Luke Pelosi: And Bryan, on the last — on the CapEx piece, each year, the sustainability spend has been roughly sort of, two-thirds EPR and other and then a sort of one-third RNG. If you look after this year, there’s probably another sort of $100 million, $150 million of sort of net CapEx that’s going to come out of our pocket as it relates to RNG over the sort of 2026 through 2028 levels. So I think that overall spend comes down considerably from today’s levels. There will still be some as it relates to finalizing those last RNG projects.

Bryan Burgmeier: Okay. Understood. Thank you very much for the detail. And then last question for me, and then I can turn it over is I know guidance doesn’t have any kind of incremental M&A in there. Just curious if you’ve either closed any deals this year? And then if you think maybe last year’s $600 million in spending is like a decent proxy for 2025? Or maybe we should just hold tight until the Investor Day for more details. But thank you. I’ll turn it over…

Patrick Dovigi: Yes. I mean we’ll — listen, I think we’ve closed one small deal this year. The expectation is post getting the dollars that the M&A program is going to ramp up to what it was before. And I think we typically guided to somewhere between a spend of sort of anywhere between $500 million to $700 million. I think the upside case is probably closer to $1 billion. But in that ZIP code is what our expectations are getting back to a normal year versus last year. Obviously, last year was an abnormal year just because we had the capital allocation framework, balancing the EPR, RNG spend, coupled together with M&A, coupled together with delevering. Now that that’s all behind us, we’ll get back to normal course and do what we do best and continue to execute on the strategy that we’ve deployed over the last 17 years. But we’ll have a very good update for you at Investor Day on Thursday.

Operator: We have a question from Jerry Revich of Goldman Sachs. Please go ahead.

Unidentified Analyst: Hi, good morning. This is Adam on for Jay today. Just one follow-up on M&A. It sounds like the pipeline remains robust. Can you just talk about the mix of opportunities in the M&A pipeline from a standpoint of solid waste business lines or geography?

Patrick Dovigi: Yes, it’s going to be a combination of US and Canada in existing markets where we’re currently operating that densify existing markets, where we already own a substantial amount of post-collection assets — and I think you’re going to see that move throughout both Canada and the US. I think from a dollar weighted perspective, you’re going to see more dollars get deployed into the US just because of the size of opportunity and where we’re looking to expand a bunch of those operations, again, around markets where we have landfills, recycling storage transportations. But my expectation is probably something like 75%, 25%, 75% of dollars go to the US, 25% of the dollars go to Canada.

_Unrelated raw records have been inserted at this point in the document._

/-- A queued MPDU leaves its station's queue with a transmit status: its cells are freed and an inject completion is due. -/
def endMpdu (h : Nat) (m : Mpdu) (status stamp : Nat) (s : State) : State :=
  let s := onStation h (fun x =>
    { x with headAt := if ((x.queue.find? fun y => y.tid == m.tid).any fun y => y.id == m.id) then x.headAt.set m.tid (runTime s)
               else x.headAt
             queue := x.queue.filter fun y => y.id != m.id }) s
  injectFate m.inject status stamp
    (freeCells false (cellsOf m.length) (leaveCells (stationQueue h m.tid) (cellsOf m.length) s))

/-- An MPDU is dropped: counted by its status, and a BlockAckReq is owed where its TID has a session (R113). -/
def dropMpdu (h : Nat) (status : Nat) (s : State) (m : Mpdu) : State :=
  onStation h (fun x =>
    { x with nFailed := if status = 1 ∨ status = 2 then inc 64 x.nFailed else x.nFailed
             nErased := if status = 3 then inc 32 x.nErased else x.nErased
             barOwed := if (Tab.look x.sessions m.tid).isSome && !x.barOwed.contains m.tid then x.barOwed ++ [m.tid]
               else x.barOwed }) (endMpdu h m status (rawTime s) s)

/-- The queued MPDUs of a station that a test picks are dropped with a status; answers their number. -/
def dropMpdus (h : Nat) (pick : Mpdu → Bool) (status : Nat) (s : State) : Nat × State :=
  match station h s with
  | none => (0, s)
  | some x =>
    let l := x.queue.filter pick
    (l.length, settleShapers (l.foldl (dropMpdu h status) s))

/-- The queued MPDUs of a station end with status TX_LOCKED where no link of it is usable and one is on a READY slice that
transmits nothing (R43, R45, R132). -/
def lockedStation (h : Nat) (s : State) : State :=
  match station h s with
  | none => s
  | some x =>
    let locked (n : Nat) : Bool := x.links.get n != 255 && (slice n s).state == .ready && txBlocked (slice n s)
    if (usableLink x s).isNone && [0, 1, 2].any locked then (dropMpdus h (fun m => m.flight.isNone) 5 s).2 else s

/-- Frames of a queue other than a station's leave it: their cells are freed. -/
def endFrame (q : Nat) (f : Frame) (status : Nat) (s : State) : State :=
  injectFate f.inject status (rawTime s) (freeFrame f (leaveCells q f.cells s))

/-- Every frame of a queue is dropped; answers their number. -/
def dropFrames (q status : Nat) (s : State) : Nat × State :=
  let l := (queue q s).frames
  (l.length, settleShapers (l.foldl (fun t f => endFrame q f status t) (onQueue q (fun i => { i with frames := [] }) s)))

/-- The outstanding command of a code, transport and tag. -/
def findOwn (code : Nat) (o : Via × Nat) (s : State) : Option AsyncCmd :=
  s.mbox.async.find? fun a => a.code == code && a.via == o.1 && a.tag == o.2

/-- A Drizzle frame ends with its transmit status, and so does its DRZ_SEND (R380, R397). -/
def drzEnd (f : DrzFrame) (status : Nat) (s : State) : State :=
  let lost := f.kind == 0 && ((Tab.look s.drz.nodes f.node).any fun n => n.lost)
  match f.owner.bind fun o => findOwn 0x0C04 o s with
  | none => s
  | some a =>
    endAsync a ST.ok (leBytes 1 status ++ leBytes 1 f.attempts ++ leBytes 1 (bitsNat [f.wake == 2 || f.fullTried != 0, lost])
      ++ leBytes 1 0 ++ leBytes 4 f.stamp ++ leBytes 4 f.counter) s

/-- Queue ID of Drizzle queue `p`. -/
def drzQueueId (p : Nat) : Nat := 16480 + p

/-- A queued Drizzle frame leaves its queue. -/
def drzLeave (f : DrzFrame) (s : State) : State :=
  let n := cellsOf f.payload.length
  freeCells false n (leaveCells (drzQueueId f.queue) n s)

/-- The queued Drizzle frames that a test picks end with a status; answers their number. -/
def drzDrop (pick : DrzFrame → Bool) (status : Nat) (s : State) : Nat × State :=
  let l := s.drz.queue.filter pick
  (l.length, l.foldl (fun t f => drzEnd f status (drzLeave f t))
    (onDrz (fun d => { d with queue := d.queue.filter fun f => !pick f }) s))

Unidentified Analyst: Great. And then can you just talk about your assumptions for recycling prices in the guide and update us on how we should think about sensitivity to recycling prices based on risk sharing mechanisms in place today?

Luke Pelosi: Yes, Adam, it’s Luke speaking. I mean, we exited 2025 at roughly about CAD180, Canadian tonne when you look at where the sort of markets were, I think one thing to note when you look on a year-over-year comp is that during periods of price volatility. I mean, we ultimately sell at a spread above the market price, right? And when you have periods of rising prices, we’re often able to sort of increase that spread that we’re able to realize and then the inverse as prices decline. And why I highlight that is when you look at the 2024 average rate, it’s about CAD200, CAD205 per tonne – Canadian per Canadian tonne. It’s about $25 delta when I think about the $180 exit rate, but our realized rate during 2024 was significantly higher than that because of that sort of price volatility.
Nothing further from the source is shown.